Bike sharing systems are a means of renting bicycles where the process of obtaining membership, rental, and bike return is automated via a network of kiosk locations throughout a city. Using these systems, people are able rent a bike from a one location and return it to a different place on an as-needed basis. Currently, there are over 500 bike-sharing programs around the world.

The data generated by these systems makes them attractive for researchers because the duration of travel, departure location, arrival location, and time elapsed is explicitly recorded. Bike sharing systems therefore function as a sensor network, which can be used for studying mobility in a city. In this competition, participants are asked to combine historical usage patterns with weather data in order to forecast bike rental demand in the Capital Bikeshare program in Washington, D.C.

PROBLEM STATEMENT

In this project, you are asked to combine historical usage patterns with weather data in order to forecast hourly bike rental demand.

DATA

You are provided with following files:

  1. train.csv : Use this dataset to train the model. This file contains all the weather related features as well as the target variable “count”. Train dataset is comprised of first 18 months.
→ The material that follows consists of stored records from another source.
/-- Bytes that make one instruction do not make it, or a refusal, any sooner. -/
theorem decode_take_more (dflt : Size) (bs more : List Byte) (i : Instr) (hm : more ≠ [])
    (h : decode dflt (bs ++ more) = .ok i []) : decode dflt bs = .more := by
  cases hb : decode dflt bs with
  | more => rfl
  | refuse r =>
    rw [(decode_extends dflt).2 bs more r hb] at h; cases h
  | ok i' rest =>
    rw [(decode_extends dflt).1 bs more i' rest hb] at h
    injection h with _ h2
    exact absurd (List.append_eq_nil_iff.1 h2).2 hm

/-! ## A parse needs no byte after those it takes -/

/-- What a parse leaves is the end of what it was given, and without that end it answers the same. -/
def Consumes {α : Type} (f : List Byte → Parse α) : Prop :=
  (∀ bs a rest, f bs = .ok a rest → ∃ used, bs = used ++ rest) ∧
    ∀ bs more a rest, f (bs ++ more) = .ok a (rest ++ more) → f bs = .ok a rest

theorem Consumes.andThen {α β : Type} {f : List Byte → Parse α} {g : α → List Byte → Parse β} (hf : Consumes f)
    (hg : ∀ a, Consumes (g a)) : Consumes fun bs => (f bs).andThen g := by
  constructor
  · intro bs a rest h
    cases hfb : f bs with
    | more => simp [hfb, Parse.andThen] at h
    | refuse r => simp [hfb, Parse.andThen] at h
    | ok a' rest' =>
      simp only [hfb, Parse.andThen] at h
      obtain ⟨u, rfl⟩ := hf.1 bs a' rest' hfb
      obtain ⟨v, rfl⟩ := (hg a').1 rest' a rest h
      exact ⟨u ++ v, by simp⟩
  · intro bs more a rest h
    cases hfb : f (bs ++ more) with
    | more => simp [hfb, Parse.andThen] at h
    | refuse r => simp [hfb, Parse.andThen] at h
    | ok a' rest' =>
      simp only [hfb, Parse.andThen] at h
      obtain ⟨v, rfl⟩ := (hg a').1 rest' a _ h
      rw [← List.append_assoc] at h hfb
      simp only [hf.2 bs more a' _ hfb, Parse.andThen, (hg a').2 _ more a rest h]

theorem Consumes.ok {α : Type} (a : α) : Consumes fun bs => Parse.ok a bs := by
  constructor
  · intro bs a' rest h; cases h; exact ⟨[], rfl⟩
  · intro bs more a' rest h
    simp only [Parse.ok.injEq, List.append_cancel_right_eq] at h
    rw [h.1, h.2]

theorem Consumes.refuse {α : Type} (r : DecodeRefusal) : Consumes fun _ => (Parse.refuse r : Parse α) := by
  constructor
  · intro bs a rest h; cases h
  · intro bs more a rest h; cases h

theorem Consumes.ite {α : Type} {c : Prop} [Decidable c] {f g : List Byte → Parse α} (hf : Consumes f)
    (hg : Consumes g) : Consumes fun bs => if c then f bs else g bs := by
  by_cases h : c <;> simpa [h]

theorem takeByte_consumes : Consumes takeByte := by
  constructor
  · intro bs a rest h; cases bs <;> cases h; exact ⟨[_], rfl⟩
  · intro bs more a rest h
    cases bs with
    | nil =>
      cases more with
      | nil => cases h
      | cons b more =>
        injection h with _ h2
        have := congrArg List.length h2
        simp only [List.length_append, List.length_cons] at this
        omega
    | cons b bs =>
      simp only [List.cons_append, takeByte, Parse.ok.injEq, List.append_cancel_right_eq] at h
      simp only [takeByte, h.1, h.2]

theorem takeWord_consumes : Consumes takeWord := by
  constructor
  · intro bs a rest h
    match bs, h with
    | _ :: _ :: _, h => cases h; exact ⟨[_, _], rfl⟩
  · intro bs more a rest h
    match bs, h with
    | [], h =>
      match more, h with
      | _ :: _ :: more, h =>
        injection h with _ h2
        have := congrArg List.length h2
        simp only [List.length_append, List.length_cons] at this
        omega
    | [_], h =>
      match more, h with
      | _ :: more, h =>
        injection h with _ h2
        have := congrArg List.length h2
        simp only [List.length_append, List.length_cons] at this
        omega
    | _ :: _ :: bs, h =>
      simp only [List.cons_append, takeWord, Parse.ok.injEq, List.append_cancel_right_eq] at h
      simp only [takeWord, h.1, h.2]

theorem takeDword_consumes : Consumes takeDword := by
  constructor
  · intro bs a rest h
    match bs, h with
    | _ :: _ :: _ :: _ :: _, h => cases h; exact ⟨[_, _, _, _], rfl⟩
  · intro bs more a rest h
    by_cases h4 : 4 ≤ bs.length
    · match bs, h4, h with
      | _ :: _ :: _ :: _ :: bs, _, h =>
        simp only [List.cons_append, takeDword, Parse.ok.injEq, List.append_cancel_right_eq] at h
        simp only [takeDword, h.1, h.2]
    · have hl : ∀ {l : List Byte} {d r}, takeDword l = .ok d r → l.length = r.length + 4 := by
        intro l d r h
        match l, h with
        | _ :: _ :: _ :: _ :: _, h => cases h; rfl
      have := hl h
      simp only [List.length_append] at this
      omega

theorem parseDisp16_consumes (mod : BitVec 2) : Consumes (parseDisp16 mod) := by
  unfold parseDisp16
  split
  · exact Consumes.ok _
  · exact takeByte_consumes.andThen fun d => Consumes.ok _
  · exact takeWord_consumes.andThen fun d => Consumes.ok _

theorem parseDisp32_consumes (mod : BitVec 2) : Consumes (parseDisp32 mod) := by
  unfold parseDisp32
  split
  · exact Consumes.ok _
  · exact takeByte_consumes.andThen fun d => Consumes.ok _
  · exact takeDword_consumes.andThen fun d => Consumes.ok _

theorem withIndex_consumes (sib : Byte) (make : Option (Gpr × Scale) → MemOp) : Consumes (withIndex sib make) := by
  unfold withIndex
  exact Consumes.ite (Consumes.ite (Consumes.ok _) (Consumes.refuse _)) (Consumes.ok _)

theorem parseRegMem_consumes (asz : Size) (modrm : Byte) : Consumes (parseRegMem asz modrm) := by
  have h16 : ∀ mod rm, Consumes (parseMem16 mod rm) := by
    intro mod rm
    unfold parseMem16
    exact Consumes.ite (takeWord_consumes.andThen fun d => Consumes.ok _)
      ((parseDisp16_consumes mod).andThen fun d => Consumes.ok _)
  have hsib : ∀ mod sib, Consumes (parseSib mod sib) := by
    intro mod sib
    unfold parseSib
    exact Consumes.ite (takeDword_consumes.andThen fun d => withIndex_consumes _ _)
      ((parseDisp32_consumes mod).andThen fun d => withIndex_consumes _ _)
  have h32 : ∀ mod rm, Consumes (parseMem32 mod rm) := by
    intro mod rm
    unfold parseMem32
    exact Consumes.ite (takeByte_consumes.andThen fun sib => hsib mod sib)
      (Consumes.ite (takeDword_consumes.andThen fun d => Consumes.ok _)
        ((parseDisp32_consumes mod).andThen fun d => Consumes.ok _))
  unfold parseRegMem
  refine Consumes.ite (Consumes.ok _) ?_
  cases asz
  · exact (h16 _ _).andThen fun m => Consumes.ok _
  · exact (h32 _ _).andThen fun m => Consumes.ok _

theorem parseFormat_consumes (asz : Size) (f : Option Format) : Consumes (parseFormat asz f) := by
  match f with
  | none => exact Consumes.refuse _
  | some (.op i) => exact Consumes.ok _
  | some (.opCb make) => exact takeByte_consumes.andThen fun d => Consumes.ok _
  | some (.modRm make) =>
    exact takeByte_consumes.andThen fun modrm => (parseRegMem_consumes asz modrm).andThen fun rm => Consumes.ok _
  | some (.digit make) =>
    refine takeByte_consumes.andThen fun modrm => ?_
    cases make (field53 modrm) with
    | none => exact Consumes.refuse _
    | some make' => exact (parseRegMem_consumes asz modrm).andThen fun rm => Consumes.ok _

theorem parseBody_consumes (dflt : Size) (p : Prefixes) (opcode : Byte) : Consumes (parseBody dflt p opcode) := by
  unfold parseBody
  exact Consumes.ite (takeByte_consumes.andThen fun b => parseFormat_consumes _ _) (parseFormat_consumes _ _)

theorem parsePrefixes_consumes (s : PrefixState) : Consumes (parsePrefixes s) := by
  have suffix : ∀ bs (s : PrefixState) a rest, parsePrefixes s bs = .ok a rest →
      ∃ b used, bs = (b :: used) ++ rest := by
    intro bs
    induction bs with
    | nil => intro s a rest h; cases h
    | cons b bs ih =>
      intro s a rest h
      unfold parsePrefixes at h
      split at h
      · cases h; exact ⟨b, [], rfl⟩
      · obtain ⟨b', used, rfl⟩ := ih _ a rest h; exact ⟨b, b' :: used, rfl⟩
  constructor
  · intro bs a rest h
    obtain ⟨b, used, hu⟩ := suffix bs s a rest h
    exact ⟨b :: used, hu⟩
  · intro bs
    induction bs generalizing s with
    | nil =>
      intro more a rest h
      obtain ⟨b, used, hu⟩ := suffix _ s a _ h
      have := congrArg List.length hu
      simp only [List.length_append, List.length_cons, List.nil_append] at this
      omega
    | cons b bs ih =>
      intro more a rest h
      rw [List.cons_append] at h
      unfold parsePrefixes at h ⊢
      split at h
      · simp only [Parse.ok.injEq, List.append_cancel_right_eq] at h
        rw [h.1, h.2]
      · exact ih _ more a rest h

theorem joinGroup1_consumes (s : PrefixState) (i : Instr) : Consumes (joinGroup1 s i) := by
  unfold joinGroup1
  refine Consumes.ite (Consumes.refuse _) ?_
  split
  · exact Consumes.ok _
  · exact Consumes.ok _
  · exact Consumes.refuse _
  · cases repeated i with
    | none => exact Consumes.refuse _
    | some i' => exact Consumes.ok _

/-- The decoder needs no byte after the instruction: the bytes it takes decode alone. -/
theorem decode_consumes (dflt : Size) : Consumes (decode dflt) := by
  unfold decode
  refine (parsePrefixes_consumes .empty).andThen fun so => ?_
  obtain ⟨s, opcode⟩ := so
  exact (parseBody_consumes dflt s.p opcode).andThen fun i => joinGroup1_consumes _ _

/-- One byte more than bytes that make no instruction yet: an instruction takes it, so that nothing is left over. -/
theorem decode_snoc_ok {dflt : Size} {bs : List Byte} {b : Byte} {i : Instr} {rest : List Byte}
    (hm : decode dflt bs = .more) (h : decode dflt (bs ++ [b]) = .ok i rest) : rest = [] := by
  obtain ⟨used, hu⟩ := (decode_consumes dflt).1 _ _ _ h
  rcases List.eq_nil_or_concat rest with rfl | ⟨rest', c, rfl⟩
  · rfl
  · rw [List.concat_eq_append] at hu h
    rw [← List.append_assoc] at hu
    obtain ⟨-, hc⟩ := List.append_inj' hu rfl
    rw [List.cons.injEq] at hc
    rw [← hc.1] at h
    rw [(decode_consumes dflt).2 bs [b] i rest' h] at hm
    cases hm

end Sys2Proof
end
  2. test.csv : Use the trained model to predict the count of total rentals for each hour during the next 6 months.

Here is the description of all the variables :

datetime: hourly date + timestamp

season: Type of season (1 = spring, 2 = summer, 3 = fall, 4 = winter)

holiday: whether the day is considered a holiday

workingday: whether the day is neither a weekend nor holiday

weather: weather

temp: temperature in Celsius

atemp: "feels like" temperature in Celsius

humidity: relative humidity

windspeed: wind speed

casual: number of non-registered user rentals initiated

registered: number of registered user rentals initiated

count: number of total rentals

ACKNOWLEDGEMENT

I collected this dataset from the Kaggke website and I would like to thank them for posting this dataset for much needed practical exposure in Machine Learning. This dataset was provided by Hadi Fanaee Tork using data from Capital Bikeshare. I would also like to thank the UCI machine learning repository for hosting the dataset.

REFERENCES

  1. https://www.kaggle.com/c/bike-sharing-demand

  2. Fanaee-T, Hadi, and Gama, Joao, Event labeling combining ensemble detectors and background knowledge, Progress in Artificial Intelligence (2013): pp. 1-15, Springer Berlin Heidelberg.